Axis I Mental Disorders
Axis I mental disorders were assessed using the Composite International Diagnostic Interview—Short Form (CIDI-SF) based on the DSM-IV criteria.42 Specifically, in the MLSYA survey the CIDI-SF was used to assess major depressive disorder GAD, and obsessive–compulsive disorder (OCD).
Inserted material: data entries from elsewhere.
/-- ROUTE_LOAD writes the shadow table and leaves the active one; ROUTE_SWAP begins a drain, and when no request is queued or
unacknowledged the tables are exchanged at once (R303, R305). A drain that has lasted 50 µs with requests left discards those
that are queued, counts and reports them, and completes with TIMEOUT: a ROUTE_SWAP's tables are exchanged all the same and its
result gives the time waited and the requests discarded, every other drain's result is 3 (R305). Earlier, or with nothing left,
DRAIN_TIMEOUT changes nothing. PORT_SET that keeps a port's gateway mode enables or disables it at once; one that changes the
mode begins a drain of the module. PORT_RETRAIN of an enabled port with a module takes it DOWN with cause COMMAND at full width
and waits for its training (R310). -/
def Obligations.RoutesAndPortsAreSet : Prop :=
  (∀ (s : State) (c : Cmd) (bs : List Byte),
    let a := c.field s 16 8
    let first := c.field s 24 2
    let n := c.field s 26 4
    let k : CmdSpec := { op := 0x0602, named := [(16, 29)], long := true }
    let v : Verdict := { reads := some (a, 4 * n) }
    let on := accepted s k c v
    let es := (List.range n).map fun i => leNat ((bs.drop (4 * i)).take 4)
    Passes s k c v → 1 ≤ n → first + n ≤ 65536 → readSpace s (c.port s) 1 a (4 * n) = some bs → (∀ e ∈ es, s.routeOk e = true) →
    let routes := s.reel.routes.mod (other s.reel.active) fun t => t.setAll 0 first es
    exec (.routeLoad c) s = .next ({ on with reel := { s.reel with routes := routes } }.done c .ok) ∧
    routes.get s.reel.active = s.reel.routes.get s.reel.active) ∧
  (∀ (s : State) (c : Cmd),
    let k : CmdSpec := { op := 0x0603, long := true }
    Passes s k c {} → s.reel.drain = none → exec (.routeSwap c) s = .next ((accepted s k c {}).startDrain 1 c)) ∧
  (∀ (s : State) (c : Cmd), s.drained = true →
    (s.startDrain 1 c).reel.active = other s.reel.active ∧ (s.startDrain 1 c).reel.drain = none ∧ (s.startDrain 1 c).reel.drainResult = 1) ∧
  (∀ (s : State) (d : Drain), s.reel.drain = some d → (since d.at_ s.time.lea < 50000 ∨ s.drained = true) → exec .drainTimeout s = .next s) ∧
  (∀ (s : State) (d : Drain) (c : Cmd), s.reel.drain = some d → 50000 ≤ since d.at_ s.time.lea → s.drained = false → d.what = 1 → d.cmd = some c →
    let n := (s.rport.map fun p => (p.2.queue.map fun q => (q.2.filter fun k => isRequest k.opcode.toNat).length).sum).sum
    let ns := since d.at_ s.time.lea
    let dropped := (s.forEach (List.range 8) fun p u => u.modRp p (·.dropRequests)).bump Ctr.reelDrainDiscard 0 n
    let r : Reel := { dropped.reel with drainNs := ns, drainResult := 2, discarded := min n 65535 }
    let swapped : State := { dropped with reel := { r with active := other r.active, routed := true } }
    exec .drainTimeout s = .next (((swapped.done c .timeout (result [(16, 4, ns), (20, 4, n)])).fire 0x310 2 0 ns).resume)) ∧
  (∀ (s : State) (d : Drain) (c : Cmd), s.reel.drain = some d → 50000 ≤ since d.at_ s.time.lea → s.drained = false → d.what ≠ 1 → d.cmd = some c →
    let n := (s.rport.map fun p => (p.2.queue.map fun q => (q.2.filter fun k => isRequest k.opcode.toNat).length).sum).sum
    let ns := since d.at_ s.time.lea
    let dropped := (s.forEach (List.range 8) fun p u => u.modRp p (·.dropRequests)).bump Ctr.reelDrainDiscard 0 n
    let kept : State := { dropped with reel := { dropped.reel with drainNs := ns, drainResult := 2, discarded := min n 65535 } }
    exec .drainTimeout s = .next (((kept.done c .timeout (result [(16, 4, 3)])).fire 0x310 2 0 ns).resume)) ∧
  (∀ (s : State) (c : Cmd),
    let p := c.field s 16 1
    let gw := c.field s 18 1
    let k : CmdSpec := { op := 0x0604, named := [(16, 18)] }
    let on := accepted s k c {}
    Passes s k c {} → p < 8 → c.field s 17 1 ≤ 1 → gw ≤ 1 → decide (gw = 1) = (s.rp p).gateway → (gw = 1 → s.fuse.gateway = true) →
    exec (.portSet c) s = .next ((on.setPort p (decide (c.field s 17 1 = 1)) (s.rp p).gateway).done c .ok)) ∧
  (∀ (s : State) (c : Cmd),
    let p := c.field s 16 1
    let gw := c.field s 18 1
    let k : CmdSpec := { op := 0x0604, named := [(16, 18)], long := true, noJob := true }
    Passes s k c {} → p < 8 → c.field s 17 1 ≤ 1 → gw ≤ 1 → decide (gw = 1) ≠ (s.rp p).gateway → (gw = 1 → s.fuse.gateway = true) → s.reel.drain = none →
    exec (.portSet c) s = .next ((accepted s k c {}).startDrain 3 c p)) ∧
  (∀ (s : State) (c : Cmd),
    let p := c.field s 16 1
    let k : CmdSpec := { op := 0x0605, named := [(16, 16)], long := true }
    let on := ((accepted s k c {}).setAux c p).modRp p fun x => { x with most := 8 }
    Passes s k c {} → p < 8 → (s.rp p).enabled = true → (s.rp p).present = true →
    ((s.rp p).state = .down → exec (.portRetrain c) s = .next (on.modRp p fun x => { x with cause := 7 })) ∧
    ((s.rp p).state ≠ .down → exec (.portRetrain c) s = .next ((on.portDown p 7).modRp p fun x => { x with cause := 7 })))

/-! ### Supply, heat, events and bring-up -/

/-- The supply follows its table (R383-R386, R392): SAG below 47.0 V or with HOLD_N, at the larger of the present level and the
sag level, and RUN again at 48.0 V with HOLD_N released, 100 µs in SAG and 100 µs since HOLD_N last moved; entering or leaving
the band from 57.0 to 60.0 V tells; a power-fail (below 43.0 V, 60.0 V or more, or no PWR_GOOD) records its cause, abandons what
is in progress and leaves the supply in FAIL and the module BOOTING; the end of the hold-up and the loss of the input leave
nothing volatile; from FAIL, from OFF, and for a module whose bring-up is still to begin, an input of 48.0 V with PWR_GOOD
begins a cold bring-up. Where the state or the level does not call for it each of these changes nothing. What the loss of the
input leaves (R394): fuses, the guardband plan, firmware slots, stored profiles (unless a write was under way), stored ageing
samples and the hosts' own memory stay; HBM, SRAM, queues, regions, blocks, cells, the job and the Skein are as new. -/
def Obligations.SupplyFollowsItsTable : Prop :=
  ((∀ (s : State) (mv : Nat), s.pow.supply = .run → (mv < 47000 ∨ s.hold = true) →
    let sag : State := { s.measure mv with pow := { (s.measure mv).pow with supply := .sag, sagAt := s.time.lea, sagMin := mv } }
    exec (.sagEnter mv) s = .next (((sag.bump Ctr.sagEnter).fire 0x340 2 0 mv).raiseTo (max s.pow.level s.pow.sagLevel))) ∧
  (∀ (s : State) (mv : Nat), (s.pow.supply ≠ .run ∨ 47000 ≤ mv ∧ s.hold = false) → exec (.sagEnter mv) s = .next s) ∧
  (∀ (s : State) (mv : Nat), s.pow.supply = .sag → 48000 ≤ mv → s.hold = false → 100000 ≤ since s.pow.sagAt s.time.lea →
    100000 ≤ since (s.obs.line.get {} 2).since_ s.time.lea →
    let run : State := { s.measure mv with pow := { (s.measure mv).pow with supply := .run, sagUs := since s.pow.sagAt s.time.lea / 1000 } }
    exec (.sagExit mv) s = .next (run.fire 0x340 1 0 mv).resumeBoot) ∧
  (∀ (s : State) (mv : Nat), (s.pow.supply ≠ .sag ∨ mv < 48000 ∨ s.hold = true ∨ since s.pow.sagAt s.time.lea < 100000 ∨
    since (s.obs.line.get {} 2).since_ s.time.lea < 100000) → exec (.sagExit mv) s = .next s) ∧
  (∀ (s : State) (mv : Nat), s.pow.supply.on = true → decide (57000 ≤ mv ∧ mv ≤ 60000) ≠ s.pow.overV →
    let high := decide (57000 ≤ mv ∧ mv ≤ 60000)
    exec (.upperBand mv) s = .next (({ s.measure mv with pow := { (s.measure mv).pow with overV := high } }).fire 0x340 high.toNat 1 mv)) ∧
  (∀ (s : State) (cause : FailCause) (samples : List (Nat × Nat)), s.pow.supply.on = true → s.failing cause = true →
    ∃ t, exec (.powerFail cause samples) s = .next t ∧ t.pow.supply = .fail ∧ t.mod.state = .booting ∧ t.spin.lops = [] ∧ t.spin.merged = [] ∧
      t.job.launches = [] ∧ t.block = [] ∧ t.cell = [] ∧ t.skein.state = 0 ∧ t.fuse = s.fuse ∧ t.conf = s.conf ∧ t.mems = s.mems) ∧
  (∀ (s : State) (cause : FailCause) (samples : List (Nat × Nat)), (s.pow.supply.on = false ∨ s.failing cause = false) → exec (.powerFail cause samples) s = .next s) ∧
  (∀ (s : State) (mv : Nat), s.failing (.low mv) = decide (mv < 43000) ∧ s.failing (.overvolt mv) = decide (60000 ≤ mv) ∧ s.failing .pwrGood = !s.level 1) ∧
  (∀ s : State, s.pow.supply = .fail → exec .holdupEnd s = .next { s.powerLost with pow := { supply := .fail } }) ∧
  (∀ s : State, s.pow.supply ≠ .off → exec .supplyOff s = .next s.powerLost) ∧
  (∀ (s : State) (mv : Nat) (b : BringUp), s.pow.supply = .fail → 48000 ≤ mv → s.level 1 = true →
    exec (.failRecover mv b) s = .next (s.powerLost.cageLines.coldStart mv b)) ∧
  (∀ (s : State) (mv : Nat) (levels : BitVec 25) (b : BringUp), (s.pow.supply = .off ∨ s.mod.bringupDue = true) → 48000 ≤ mv → levels.getLsbD 1 = true →
    exec (.supplyOn mv levels b) s = .next ((s.readLines levels).coldStart mv b)) ∧
  (∀ (s : State) (mv : Nat) (levels : BitVec 25) (b : BringUp), s.pow.supply ≠ .off → s.mod.bringupDue = false →
    exec (.supplyOn mv levels b) s = .next s) ∧
  (∀ (s : State) (mv : Nat) (levels : BitVec 25) (b : BringUp), (mv < 48000 ∨ levels.getLsbD 1 = false) →
    exec (.supplyOn mv levels b) s = .next s ∧ (mv < 48000 → exec (.failRecover mv b) s = .next s))) ∧
  (∀ s : State,
    let t := s.powerLost
    t.fuse = s.fuse ∧ t.plan = s.plan ∧ t.sec.fw = s.sec.fw ∧ t.sec.preferred = s.sec.preferred ∧ t.obs.store = s.obs.store ∧
      t.cal.stored = s.cal.stored ∧ t.cal.summaries = s.cal.summaries ∧ t.mems.hostA = s.mems.hostA ∧ t.mems.hostB = s.mems.hostB ∧
      (s.conf.writePending = false → t.conf.slot = s.conf.slot ∧ t.conf.highWater = s.conf.highWater ∧ t.conf.failedBoots = s.conf.failedBoots) ∧
      t.mems.hbm = [] ∧ t.mems.sram = [] ∧ t.mems.bar4 = [] ∧ t.host.queues = [] ∧ t.region = [] ∧ t.block = [] ∧ t.cell = [] ∧ t.guard = [] ∧
      t.job = {} ∧ t.skein = {} ∧ t.creel = {} ∧ t.spin = {} ∧ t.pow.supply = .off ∧ t.mod.state = .booting ∧ t.pending = s.pending)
Substance Use and Dependence
Alcohol use was measured using the Alcohol Dependence Scale, which is based on the CIDI-SF and DSM-III-R classification.42 This measure was used in the Canadian Community Health Survey and the National Comorbidity Survey and was developed to operationalize both criterion A and criterion B of the DSM-III-R diagnosis for psychoactive SUD. Scores of 3 or more were noted as qualifying for a diagnosis of alcohol dependence.43 Substance use (including marijuana, cocaine, amphetamines, ecstasy, hallucinogens, solvents, heroin, and steroids) was assessed with the Drug Dependence Scale. Drug use was measured by examining whether or not respondents had used illegal drugs, over the past 12 months prior to survey.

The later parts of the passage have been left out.